- [EXERCISE] Repeat the lines of the data that follow, please, starting at the first and stopping after the one with "rw [claim_taken (by".

[Collected data entries]
theorem does_stageClaim (hreach : Reaches s .host (Reg.imgStageCmd.addr [])) (hidle : rdBit s Reg.imgStageCmd [] 30 = false)
    (hfree : s.img.staging.holder = none) (hmay : mayStage s .host = true) (htrial : kind = true ∨ onTrial s = false) :
    Does (.stageClaim .host kind) s [.staged, .inForce, .img] fun t =>
      stageState t = 1 ∧ stageKind t = bnat kind ∧ rd t Reg.imgStageCmd [] 19 16 = 0 ∧
        t.img = { s.img with staging := { Staging.free with holder := some .host, lastAt := s.time.dt } } ∧
        word t Reg.imgStageUidLo [] = BitVec.ofNat 32 Config.unitId.toNat := by
  have hcommanded := within_stageCommanded s 0 (bnat kind)
  have himg : (stageCommanded s 0 (bnat kind)).img = s.img := hcommanded.1 .img (by decide)
  have hdt : (stageCommanded s 0 (bnat kind)).time.dt = s.time.dt := (hcommanded.1 .clock (by decide)).1
  have hunit : unitIdNow (stageCommanded s 0 (bnat kind)) = Config.unitId := by
    have hrerun : rerunState (stageCommanded s 0 (bnat kind)) = rerunState s := hcommanded.2.rd_eq (by decide)
    obtain ⟨-, -, -, hnot, -⟩ := hreach
    exact if_neg (by rw [hrerun]; omega)
  have hexec := exec_stageClaim hreach hidle kind
  rw [claim_taken (by rw [himg]; exact hfree) ((mayStage_stageCommanded .host).trans hmay)
    (by rwa [onTrial_of_img himg])] at hexec
  have hlock := within_takeLock (stageCommanded s 0 (bnat kind)) .host (bnat kind)
  have hshown := within_stageShown (takeLock (stageCommanded s 0 (bnat kind)) .host (bnat kind), 0)
  refine does_of_all hexec (((hcommanded.append hlock).append hshown).1.mono (by decide)) ⟨?_, ?_, ?_, ?_, ?_⟩ fun _ _ h => h
  · exact (hshown.2.rd_eq (by decide)).trans (stageState_takeLock _ _ kind)
  · exact (hshown.2.rd_eq (by decide)).trans (stageKind_takeLock _ _ kind)
  · exact result_stageShown (by decide) _
  · rw [img_stageShown, img_takeLock, himg, hdt]
  · rw [hshown.2.word_eq (by decide), uidLo_takeLock, holderId, hunit]

/-- A claim of a lock that is held counts. -/
theorem claim_held (hheld : u.img.staging.holder ≠ none) : claim u .host (bnat kind) = (countEvent u Reg.imgBusyCnt [], 1) :=
  if_pos (Option.isSome_iff_ne_none.2 hheld)

theorem does_stageClaim_held (hreach : Reaches s .host (Reg.imgStageCmd.addr [])) (hidle : rdBit s Reg.imgStageCmd [] 30 = false)
    (hheld : s.img.staging.holder ≠ none) :
    Does (.stageClaim .host kind) s [.staged, .inForce] fun t =>
      rd t Reg.imgStageCmd [] 19 16 = 1 ∧ word t Reg.imgBusyCnt [] = word s Reg.imgBusyCnt [] + 1 ∧
        RegsBut [Reg.imgStageCmd.addr [], Reg.imgBusyCnt.addr []] s t := by
  have hcommanded := within_stageCommanded s 0 (bnat kind)
  have himg : (stageCommanded s 0 (bnat kind)).img = s.img := hcommanded.1 .img (by decide)
  have hexec := exec_stageClaim hreach hidle kind
  rw [claim_held (by rwa [himg])] at hexec
  have hcounted := within_countEvent (stageCommanded s 0 (bnat kind)) Reg.imgBusyCnt []
  have hshown := within_stageShown (countEvent (stageCommanded s 0 (bnat kind)) Reg.imgBusyCnt [], 1)
  have hframe := (hcommanded.append hcounted).append hshown
  refine does_of_all hexec (hframe.1.mono (by decide)) ⟨result_stageShown (by decide) _, ?_, hframe.2.mono (by simp)⟩ fun _ _ h => h
  rw [hshown.2.word_eq (by decide), word_countEvent_same, hcommanded.2.word_eq (by decide)]

/-- An operation that only answers shows its RESULT and changes no other word. -/
theorem does_of_stageShown {i : Instr} (hexec : exec i s = done (stageShown (stageCommanded s op (bnat kind), k))) (hk : k < 16) :
    Does i s [.staged, .inForce] fun t => rd t Reg.imgStageCmd [] 19 16 = k ∧ RegsBut [Reg.imgStageCmd.addr []] s t := by
  have hframe := (within_stageCommanded s op (bnat kind)).append (within_stageShown (stageCommanded s op (bnat kind), k))
  exact does_of_all hexec (hframe.1.mono (by decide)) ⟨result_stageShown hk _, hframe.2.mono (by simp)⟩ fun _ _ h => h

theorem claim_barred (hfree : u.img.staging.holder = none) (hmay : mayStage u .host = false) :
    claim u .host (bnat kind) = (u, 2) := by
  rw [claim, hfree, hmay]
  rfl

/-! ### Operations of the holder -/

/-- The holder's operation `op`, whose kind plays no part, on the command as written. -/
def stageHeld (s : State) (op : Nat) : State := touchLock (stageCommanded s op (bnat false))

theorem img_stageHeld (s : State) (op : Nat) :
    (stageHeld s op).img = { s.img with staging := { s.img.staging with lastAt := s.time.dt } } := by
  have himg : (stageCommanded s op (bnat false)).img = s.img := (within_stageCommanded s op _).1 .img (by decide)
  have hdt : (stageCommanded s op (bnat false)).time.dt = s.time.dt := ((within_stageCommanded s op _).1 .clock (by decide)).1
  have htouch (v : State) : (touchLock v).img = { v.img with staging := { v.img.staging with lastAt := v.time.dt } } := rfl
  rw [stageHeld, htouch, himg, hdt]

theorem within_stageHeld (s : State) (op : Nat) :
    Within [.staged, .inForce, .img] [Reg.imgStageCmd.addr []] s (stageHeld s op) :=
  ((within_stageCommanded s op _).append (within_of_img _ _)).mono (by decide) (by simp)

/-- What the holder's operations do, with their RESULT. -/
def heldActs (u : State) (op : Nat) : State × Nat :=
  match op with
  | 1 => beginCopy u .host
  | 2 => endStaged u
  | 4 => commitBy u .host
  | 5 => (dropLock u, 0)
  | _ => stageVerify u

theorem stageOp_held (hheld : s.img.staging.holder = some .host) (op : Nat) (hop : op ≠ 0) :
    stageOp (stageCommanded s op (bnat false)) .host op (bnat false) = heldActs (stageHeld s op) op := by
  have himg : (stageCommanded s op (bnat false)).img = s.img := (within_stageCommanded s op _).1 .img (by decide)
  rw [stageOp, if_neg hop, himg, if_neg (not_not.2 hheld)]
  rfl

theorem stageOp_barred (hheld : s.img.staging.holder ≠ some .host) (op : Nat) (hop : op ≠ 0) :
    stageOp (stageCommanded s op (bnat false)) .host op (bnat false) = (stageCommanded s op (bnat false), 3) := by
  have himg : (stageCommanded s op (bnat false)).img = s.img := (within_stageCommanded s op _).1 .img (by decide)
  rw [stageOp, if_neg hop, himg]
  exact if_pos hheld

/-! ### WRITE -/

/-- A WRITE in range has its copy in progress. -/
def copyBegun (u : State) (ofs len : Nat) : State :=
  wrBit { u with img := { u.img with staging := { u.img.staging with copying := some (ofs, len) } } } Reg.imgStageCmd [] 30 true

theorem img_copyBegun (u : State) (ofs len : Nat) :
    (copyBegun u ofs len).img = { u.img with staging := { u.img.staging with copying := some (ofs, len) } } := by
  rw [copyBegun, wrBit_img]

theorem within_copyBegun (u : State) (ofs len : Nat) :
    Within [.img, .inForce] [Reg.imgStageCmd.addr []] u (copyBegun u ofs len) :=
  ((within_of_img u _).append (within_wrBit _ _ _ _ _)).mono (by decide) (by simp)

theorem beginCopy_host (hstate : stageState u = 1) (hofs : (word u Reg.imgStageOfs []).toNat = ofs)
    (hlen : (word u Reg.imgStageLen []).toNat = len) :
    beginCopy u .host = if stageRange ofs len then (copyBegun u ofs len, 0) else (u, 6) := by
  subst hofs hlen
  rw [beginCopy, if_neg (not_not.2 hstate)]
  rfl

theorem rdBit_stageShown (p : State × Nat) : rdBit (stageShown p) Reg.imgStageCmd [] 30 = rdBit p.1 Reg.imgStageCmd [] 30 := by
  rw [rdBit, stageShown, word_wr_same, flag_setFld_above (by decide) (by decide) (by decide)]
  rfl

theorem does_stageWrite (hreach : Reaches s .host (Reg.imgStageCmd.addr [])) (hidle : rdBit s Reg.imgStageCmd [] 30 = false)
    (hheld : s.img.staging.holder = some .host) (hstate : stageState s = 1) (hofs : (word s Reg.imgStageOfs []).toNat = ofs)
    (hlen : (word s Reg.imgStageLen []).toNat = len) :
    Does (.stageWrite .host) s [.staged, .inForce, .img] fun t =>
      rdBit t Reg.imgStageCmd [] 30 = stageRange ofs len ∧
        rd t Reg.imgStageCmd [] 19 16 = (if stageRange ofs len then 0 else 6) ∧
        t.img = { s.img with staging := { s.img.staging with
          lastAt := s.time.dt, copying := if stageRange ofs len then some (ofs, len) else s.img.staging.copying } } := by
  have hheld' := within_stageHeld s 1
  have hidle' : rdBit (stageHeld s 1) Reg.imgStageCmd [] 30 = false := by
    have hbit : rdBit (stageHeld s 1) Reg.imgStageCmd [] 30 = rdBit s Reg.imgStageCmd [] 30 := by
      show flag (word (stageCommanded s 1 (bnat false)) Reg.imgStageCmd []) 30 = _
      rw [stageCommanded, word_immediate_same, flag_inForceBy_kept (by decide) (by rw [taken_of_plain (by decide)]; decide)]
      rfl
    rw [hbit, hidle]
  have hexec : exec (.stageWrite .host) s = done (stageShown (beginCopy (stageHeld s 1) .host)) :=
    congrArg done ((stageBy_host hreach hidle (by decide) false).trans (congrArg stageShown (stageOp_held hheld 1 (by decide))))
  rw [beginCopy_host ((hheld'.2.rd_eq (by decide)).trans hstate) (by rw [hheld'.2.word_eq (by decide), hofs])
    (by rw [hheld'.2.word_eq (by decide), hlen])] at hexec
  cases hrange : stageRange ofs len with
  | true =>
    rw [hrange, if_pos rfl] at hexec
    have hshown := within_stageShown (copyBegun (stageHeld s 1) ofs len, 0)
    refine does_of_all hexec (((hheld'.append (within_copyBegun _ ofs len)).append hshown).1.mono (by decide))
      ⟨?_, result_stageShown (by decide) _, ?_⟩ fun _ _ h => h
    · rw [rdBit_stageShown]; exact rdBit_wrBit_same (by decide)
    · rw [img_stageShown, img_copyBegun, img_stageHeld]; rfl
  | false =>
    rw [hrange, if_neg (by decide)] at hexec
    have hshown := within_stageShown (stageHeld s 1, 6)
    refine does_of_all hexec ((hheld'.append hshown).1.mono (by decide)) ⟨?_, result_stageShown (by decide) _, ?_⟩ fun _ _ h => h
    · rw [rdBit_stageShown]; exact hidle'
    · rw [img_stageShown, img_stageHeld]; rfl

/-! ### A WRITE ends -/

/-- The copy is over, and the 600 s begin again. -/
def copyOver (s : State) : State :=
  wrBit { s with img := { s.img with staging := { s.img.staging with copying := none, lastAt := s.time.dt } } }
    Reg.imgStageCmd [] 30 false

theorem within_copyOver (s : State) : Within [.img, .inForce] [Reg.imgStageCmd.addr []] s (copyOver s) :=
  ((within_of_img s _).append (within_wrBit _ _ _ _ _)).mono (by decide) (by simp)

theorem img_copyOver (s : State) :
    (copyOver s).img = { s.img with staging := { s.img.staging with copying := none, lastAt := s.time.dt } } := by
  rw [copyOver, wrBit_img]

theorem idle_copyOver (s : State) : rdBit (copyOver s) Reg.imgStageCmd [] 30 = false := rdBit_wrBit_same (by decide)

theorem exec_stageWriteDone (hcopy : s.img.staging.copying = some (ofs, len)) (hheld : s.img.staging.holder = some .host)
    (error : Bool) :
    exec (.stageWriteDone data error) s =
      if error = true then done (stageShown (copyOver s, 7))
      else if stageRange ofs (padTo len (data.take len)).length = true then
        done (stageShown (landStage (record (copyOver s) 3 0 65 (padTo len (data.take len))) ofs (padTo len (data.take len)), 0))
      else done (stageShown (copyOver s, 6)) := by
  have hhost : (s.img.staging.holder == some StageSrc.host) = true := by rw [hheld]; decide
  show execStageWriteDone data error s = _
  simp only [execStageWriteDone, hcopy, hhost, if_true, stageShown, copyOver]

theorem length_padTo_take (len : Nat) (data : List Byte) : (padTo len (data.take len)).length = len := by
  simp [padTo]

theorem within_bytesLanded (u : State) (ofs : Nat) (data : List Byte) : Within [.img] [] u (bytesLanded u ofs data) :=
  within_of_img u _

theorem img_bytesLanded (u : State) (ofs : Nat) (data : List Byte) :
    (bytesLanded u ofs data).img = { u.img with staging := { u.img.staging with
      bytes := Memory.writeList u.img.staging.bytes ofs data, top := max u.img.staging.top (ofs + data.length) } } := rfl

theorem rdBit_bytesLanded (u : State) (ofs : Nat) (data : List Byte) (r : RegRow) (ix : List Nat) (i : Nat) :
    rdBit (bytesLanded u ofs data) r ix i = rdBit u r ix i := rfl

theorem does_stageWriteDone (hcopy : s.img.staging.copying = some (ofs, len)) (hheld : s.img.staging.holder = some .host)
    (hkind : stageKind s = 1) (hrange : stageRange ofs len = true) (hquiet : Quiet s) :
    Does (.stageWriteDone data false) s [.inForce, .img] fun t =>
      rdBit t Reg.imgStageCmd [] 30 = false ∧ rd t Reg.imgStageCmd [] 19 16 = 0 ∧
        t.img = { s.img with staging := { s.img.staging with
          copying := none, lastAt := s.time.dt, top := max s.img.staging.top (ofs + len),
          bytes := Memory.writeList s.img.staging.bytes ofs (padTo len (data.take len)) } } ∧
        RegsBut [Reg.imgStageCmd.addr []] s t := by
  have hover := within_copyOver s
  have hkind' : stageKind (copyOver s) = 1 := (hover.2.rd_eq (by decide)).trans hkind
  have hexec : exec (.stageWriteDone data false) s =
      done (stageShown (bytesLanded (copyOver s) ofs (padTo len (data.take len)), 0)) := by
    rw [exec_stageWriteDone hcopy hheld, if_neg (by decide), length_padTo_take, if_pos hrange,
      record_of_quiet (quiet_of_regsBut hover.2 (by decide) (by decide) hquiet), landStage_partial hkind']
  have hlanded := within_bytesLanded (copyOver s) ofs (padTo len (data.take len))
  have hframe := (hover.append hlanded).append
    (within_stageShown (bytesLanded (copyOver s) ofs (padTo len (data.take len)), 0))
  refine does_of_all hexec (hframe.1.mono (by decide)) ⟨?_, result_stageShown (by decide) _, ?_, hframe.2.mono (by simp)⟩
    fun _ _ h => h
  · rw [rdBit_stageShown, rdBit_bytesLanded]; exact idle_copyOver s
  · rw [img_stageShown, img_bytesLanded, img_copyOver, length_padTo_take]

theorem does_stageWriteDone_error (hcopy : s.img.staging.copying = some (ofs, len)) (hheld : s.img.staging.holder = some .host) :
    Does (.stageWriteDone data true) s [.inForce, .img] fun t =>
      rdBit t Reg.imgStageCmd [] 30 = false ∧ rd t Reg.imgStageCmd [] 19 16 = 7 ∧
        t.img = { s.img with staging := { s.img.staging with copying := none, lastAt := s.time.dt } } := by
  have hexec : exec (.stageWriteDone data true) s = done (stageShown (copyOver s, 7)) := by
    rw [exec_stageWriteDone hcopy hheld, if_pos rfl]
  have hframe := (within_copyOver s).append (within_stageShown (copyOver s, 7))
  refine does_of_all hexec (hframe.1.mono (by decide)) ⟨?_, result_stageShown (by decide) _, ?_⟩ fun _ _ h => h
  · rw [rdBit_stageShown]; exact idle_copyOver s
  · rw [img_stageShown, img_copyOver]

- [YOUR SOLUTION]
theorem does_stageClaim (hreach : Reaches s .host (Reg.imgStageCmd.addr [])) (hidle : rdBit s Reg.imgStageCmd [] 30 = false)
    (hfree : s.img.staging.holder = none) (hmay : mayStage s .host = true) (htrial : kind = true ∨ onTrial s = false) :
    Does (.stageClaim .host kind) s [.staged, .inForce, .img] fun t =>
      stageState t = 1 ∧ stageKind t = bnat kind ∧ rd t Reg.imgStageCmd [] 19 16 = 0 ∧
        t.img = { s.img with staging := { Staging.free with holder := some .host, lastAt := s.time.dt } } ∧
        word t Reg.imgStageUidLo [] = BitVec.ofNat 32 Config.unitId.toNat := by
  have hcommanded := within_stageCommanded s 0 (bnat kind)
  have himg : (stageCommanded s 0 (bnat kind)).img = s.img := hcommanded.1 .img (by decide)
  have hdt : (stageCommanded s 0 (bnat kind)).time.dt = s.time.dt := (hcommanded.1 .clock (by decide)).1
  have hunit : unitIdNow (stageCommanded s 0 (bnat kind)) = Config.unitId := by
    have hrerun : rerunState (stageCommanded s 0 (bnat kind)) = rerunState s := hcommanded.2.rd_eq (by decide)
    obtain ⟨-, -, -, hnot, -⟩ := hreach
    exact if_neg (by rw [hrerun]; omega)
  have hexec := exec_stageClaim hreach hidle kind
  rw [claim_taken (by rw [himg]; exact hfree) ((mayStage_stageCommanded .host).trans hmay)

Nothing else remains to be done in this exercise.